- _Task objective_
All lines from the opening of the data to the line containing "(R60, R69, R84). -/" must be returned unchanged, and only those lines.
BEGIN
/-- The status byte masked with the fault mask of the active record (R96; log 36 as for the marker). -/
def statusRead (slot : Slot) (b : Byte) (s : State) : State :=
  match (recordInUse s slot).bind TargetRecord.status with
  | none => s
  | some c =>
    if b &&& c.mask ≠ 0 then enterFaultHold slot .targetFault (.byteRead b) s else cleanCheck slot s

/-- A step's DONE (R87, R92, R95, R96). -/
def stepDone (slot : Slot) (o : Origin) (bytes : List Byte) (s : State) : State :=
  match o with
  | .identity => identityRead slot (byteRead bytes) s
  | .checkMarker => markerRead slot (byteRead bytes) s
  | .checkStatus => statusRead slot (byteRead bytes) s
  | _ => advanceLoad slot s

/-- The outcome of a PROFILE step is first passed to the CE (R52, R84). -/
def passToCe (t : Transfer) (out : BusOutcome) (s : State) : State :=
  match t.origin with
  | .loadProfile id => (profileOutcome id t.id t.stale out s).1
  | _ => s

/-- A RESTORE or CHECK outcome at the TM: it releases the stale hold, is ignored, or moves the sequence
(R60, R69, R84). -/
def stepOutcome (t : Transfer) (slot : Slot) (out : BusOutcome) (bytes : List Byte) (s : State) : State :=
  let c := s.ctxs[slot]
  if c.staleHold = some t.id then resumeStep slot (setCtx slot { c with staleHold := none } s)
  else if t.stale || c.awaited != some t.id then s
  else
    let s1 := passToCe t out (setCtx slot { c with awaited := none } s)
    if out = .done then stepDone slot t.origin bytes s1
    else enterFaultHold slot .unreachable (.failed t.origin out) s1

/-- The withdrawal of a PROFILE step at a profile activation (R85): a WAITING step has left the queue; an
ON_BUS step becomes the stale hold. -/
def stepWithdrawn (t : Transfer) (s : State) : State :=
  match t.origin, t.slot with
  | .loadProfile _, some slot =>
    if s.ctxs[slot].awaited = some t.id then
      advanceLoad slot (modCtx slot (fun c =>
        { c with awaited := none, staleHold := if t.onBus then some t.id else c.staleHold }) s)
    else s
  | _, _ => s

/-! ### Checks and departures -/

/-- A check sequence starts (R94, R98). -/
def startCheck (slot : Slot) (s : State) : State :=
  match recordInUse s slot with
  | none => s
  | some r =>
    placeCheck slot (modCtx slot (fun c =>
      { c with
        checkTimer := none
        checkStep := if r.marker.isSome then .marker else if r.status.isSome then .status else .idle }) s)

/-- Whether a slot is checked at supply recovery (R98). -/
def recoveryCheckDue (s : State) (slot : Slot) : Bool :=
  s.ctxs[slot].state == .inService && s.ctxs[slot].checkStep == .idle
    && (match recordInUse s slot with
        | none => false
        | some r => r.marker.isSome || r.status.isSome)

/-- The checks at supply recovery in ascending slot order (R98). -/
def recoveryChecks : List Slot → State → State
  | [], s => s
  | slot :: rest, s => recoveryChecks rest (if recoveryCheckDue s slot then startCheck slot s else s)

/-- Whether a slot's step waits for room (R83). -/
def waitsForRoom (s : State) (slot : Slot) : Bool :=
  let c := s.ctxs[slot]
  c.awaited.isNone && c.staleHold.isNone &&
    (match c.state with
     | .probing => c.roomMark
     | .loading => c.roomMark
     | .inService => c.checkStep != .idle
     | _ => false)

/-- The steps waiting for room are retried in ascending slot order until one finds the queue full again
(R83). -/
def retrySteps : List Slot → State → State
  | [], s => s
  | slot :: rest, s =>
    if waitsForRoom s slot then
      let s1 := resumeStep slot s
      if waitsForRoom s1 slot && queueFull s1 then s1 else retrySteps rest s1
    else retrySteps rest s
END
- _Response below_
/-- The status byte masked with the fault mask of the active record (R96; log 36 as for the marker). -/
def statusRead (slot : Slot) (b : Byte) (s : State) : State :=
  match (recordInUse s slot).bind TargetRecord.status with
  | none => s
  | some c =>
    if b &&& c.mask ≠ 0 then enterFaultHold slot .targetFault (.byteRead b) s else cleanCheck slot s

/-- A step's DONE (R87, R92, R95, R96). -/
def stepDone (slot : Slot) (o : Origin) (bytes : List Byte) (s : State) : State :=
  match o with
  | .identity => identityRead slot (byteRead bytes) s
  | .checkMarker => markerRead slot (byteRead bytes) s
  | .checkStatus => statusRead slot (byteRead bytes) s
  | _ => advanceLoad slot s

/-- The outcome of a PROFILE step is first passed to the CE (R52, R84). -/
def passToCe (t : Transfer) (out : BusOutcome) (s : State) : State :=
  match t.origin with
  | .loadProfile id => (profileOutcome id t.id t.stale out s).1
  | _ => s

/-- A RESTORE or CHECK outcome at the TM: it releases the stale hold, is ignored, or moves the sequence
(R60, R69, R84). -/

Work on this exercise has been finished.